Good job their Rose!!! Ur looking gd, alot of guys would be jealous of what u have LOL I want ur legs


----------



## gingernut (Dec 11, 2006)

SoldierSmudge said:


> Good job their Rose!!! Ur looking gd, alot of guys would be jealous of what u have LOL I want ur legs


Thanks, a lot of guys don't train legs properly or enough.

Currently practicing pulling my back out. Know I can do it because I've seen a photo of me at the NW with my 'wings' out wider than anyone else on the stage, must be a recent thing.


----------



## gingernut (Dec 11, 2006)

Bit of an update to this thread, trainer asked me to take some photos because I'm not sure when to start my competition diet - she'd asked if I'd already started but I thought it could be too early. Anyway I'm hoping you'll all see a difference in my back this time. Bad news is I have a severe wrist problem which is meaning I'm suffering when training and yesterday couldn't do my usual curls for biceps, I just couldn't hold the weight. It's not a forearm problem, it's deep in the wrist joint and very painful.


----------



## gingernut (Dec 11, 2006)

Ha ha, I'm almost giddy about my back!!!


----------



## rockontop (Jul 6, 2012)

What a change! U have put on some great size since last picks keep up the good work!
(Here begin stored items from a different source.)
/-- A field whose bits are all in a mask is the same in the masked operand. -/
theorem extractLsb'_and_mask {start len : Nat} {w m : Word} (hm : m.extractLsb' start len = BitVec.allOnes len) :
    (w &&& m).extractLsb' start len = w.extractLsb' start len := by
  rw [BitVec.extractLsb'_and, hm, BitVec.and_allOnes]

theorem getLsbD_and_mask {i : Nat} {w m : Word} (hm : m.getLsbD i = true) : (w &&& m).getLsbD i = w.getLsbD i := by
  rw [BitVec.getLsbD_and, hm, Bool.and_true]

/-- The bits of an operand that no field of the register takes have no part in its write (R42, R43, R53). -/
theorem exec_writeOf_writable (g : Reg) (w : Word) (s : State) :
    exec (writeOf g (w &&& g.writableBits)) s = exec (writeOf g w) s := by
  cases g with
  | crcCtrl =>
    have hinit : initField (w &&& Reg.crcCtrl.writableBits) = initField w := getLsbD_and_mask rfl
    simp only [writeOf, exec, execWrCrcCtrl, hinit]
  | crcData =>
    have hdata : dataField (w &&& Reg.crcData.writableBits) = dataField w := extractLsb'_and_mask rfl
    simp only [writeOf, exec, execWrCrcData, hdata]
  | pktSeq =>
    have hseq : seqField (w &&& Reg.pktSeq.writableBits) = seqField w := extractLsb'_and_mask rfl
    have hcomp : compField (w &&& Reg.pktSeq.writableBits) = compField w := extractLsb'_and_mask rfl
    simp only [writeOf, exec, execWrPktSeq, hseq, hcomp]
  | pktRxcrc =>
    have hrxcrc : rxcrcField (w &&& Reg.pktRxcrc.writableBits) = rxcrcField w := extractLsb'_and_mask rfl
    simp only [writeOf, exec, execWrPktRxcrc, hrxcrc]
  | pktFrame =>
    have hframe : frameField (w &&& Reg.pktFrame.writableBits) = frameField w := extractLsb'_and_mask rfl
    simp only [writeOf, exec, execWrPktFrame, hframe]
  | tmoCtrl =>
    have hen : enField (w &&& Reg.tmoCtrl.writableBits) = enField w := getLsbD_and_mask rfl
    have hclr : clrField (w &&& Reg.tmoCtrl.writableBits) = clrField w := getLsbD_and_mask rfl
    simp only [writeOf, exec, execWrTmoCtrl, hen, hclr]
  | tmoMax => rw [show w &&& Reg.tmoMax.writableBits = w from BitVec.and_allOnes]
  | tmoStatus =>
    have hclear : tickfClearField (w &&& Reg.tmoStatus.writableBits) = tickfClearField w := getLsbD_and_mask rfl
    simp only [writeOf, exec, execWrTmoStatus, hclear]
  | crcValue => rfl
  | pktStatus => rfl
  | tmoCount => rfl

/-- Settles O37, from what each register's word and each write's fields are made of. -/
theorem reservedBitsReadZeroAndAreIgnoredOnWrite : Obligations.ReservedBitsReadZeroAndAreIgnoredOnWrite := by
  refine ⟨readReg_and_not_readable, fun g w s => ⟨?_, fun hg => ?_, fun hg => ?_⟩⟩
  · obtain ⟨b, v, he⟩ := exec_shape (writeOf g w) s
    exact ⟨_, he, (exec_writeOf_writable g w s).trans he⟩
  · cases g <;> simp at hg <;> rfl
  · cases g <;> simp at hg <;> rfl

end Sys2Proof.Machine

/-! The packet registers, `EN` and `MAX` in a run with and without its events (R49, R63, R121). -/

namespace Sys2Proof.Machine

/-- A block without what an event can change: `COUNT` and `TICKF` at fixed values (R92, R93). -/
def Block.eventless (b : Block) : Block := { b with count := 0#32, tickf := false }

@[simp] theorem Block.eventless_en (b : Block) : b.eventless.en = b.en := rfl
@[simp] theorem Block.eventless_max (b : Block) : b.eventless.max = b.max := rfl

theorem readReg_eventless {g : Reg} (hg : g.isPacket = true) (b : Block) : readReg g b.eventless = readReg g b := by
  cases g <;> simp [Reg.isPacket] at hg <;> rfl

theorem exec_event_eventless {i : Instr} {s t : State} (hi : i.isEvent = true) (h : exec i s = .next t) :
    t.block.eventless = s.block.eventless := by
  cases i with cases h
  | tick => exact ite_block_leaves Block.eventless rfl
  | act => exact ite_block_leaves Block.eventless rfl
  | _ => cases hi

/-- What an operation leaves of the block but for `COUNT` and `TICKF` comes from as much of the block before it. -/
theorem exec_eventless {i : Instr} {s t t' : State} (h : exec i s = .next t)
    (h' : exec i { s with block := s.block.eventless } = .next t') : t.block.eventless = t'.block.eventless := by
  cases i with
  | tick => exact (exec_event_eventless rfl h).trans (exec_event_eventless rfl h').symm
  | act => exact (exec_event_eventless rfl h).trans (exec_event_eventless rfl h').symm
  | wrCrcCtrl w => cases h; cases h'; cases initField w <;> rfl
  | wrTmoStatus w => cases h; cases h'; cases tickfClearField w <;> rfl
  | _ => cases h; cases h'; rfl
Sent from my GT-I9100 using Tapatalk 2


----------



## gingernut (Dec 11, 2006)

Thanks but seems I've also put on bodyfat despite what the scales say. Time to diet. This wrist injury is also bad and I am thinking it could be a cartlidge tear very worried indeed.

Sent from my mobile using Tapatalk


----------



## Farrah (May 31, 2012)

Well done hunny! Keep up the hard work, you can definetley tell the difference with regards to your back and your laterals, lot more width! Be good to see how you keep progressing! eace:


----------



## EXTREME (Aug 5, 2005)

When you diet you will have a good ham/quad split and your glutes are going to be sitting nice and high too which is always a good thing amongst female competitors.

Keep working pecs and delts tho, you've done a great job on what tend to be the hardest parts to develop but I could see those 2 becoming your weak areas.

Do you intend on staying natural right up to show day or will you use anything to help keep muscle at the latter stages?


----------



## gingernut (Dec 11, 2006)

Extreme

I intend staying natural so I can enter BNBF competitions in 2014 when I will be 7 years banned substance free. That and just enjoying being on stage something I didn't do last year, oh and also competing at the NABBA UK competition either this year or next (this year depends on other areas of my life) are my ultimate goals. In the meantime NABBA NW will be my debut in Trained Figure. When I dieted last year I maintained, and even appeared to gain muscle quite well so am hopeful I will be ok. Going into Trained natty does worry me that I'm going to be at a disadvantage, but there is nothing I can do about that.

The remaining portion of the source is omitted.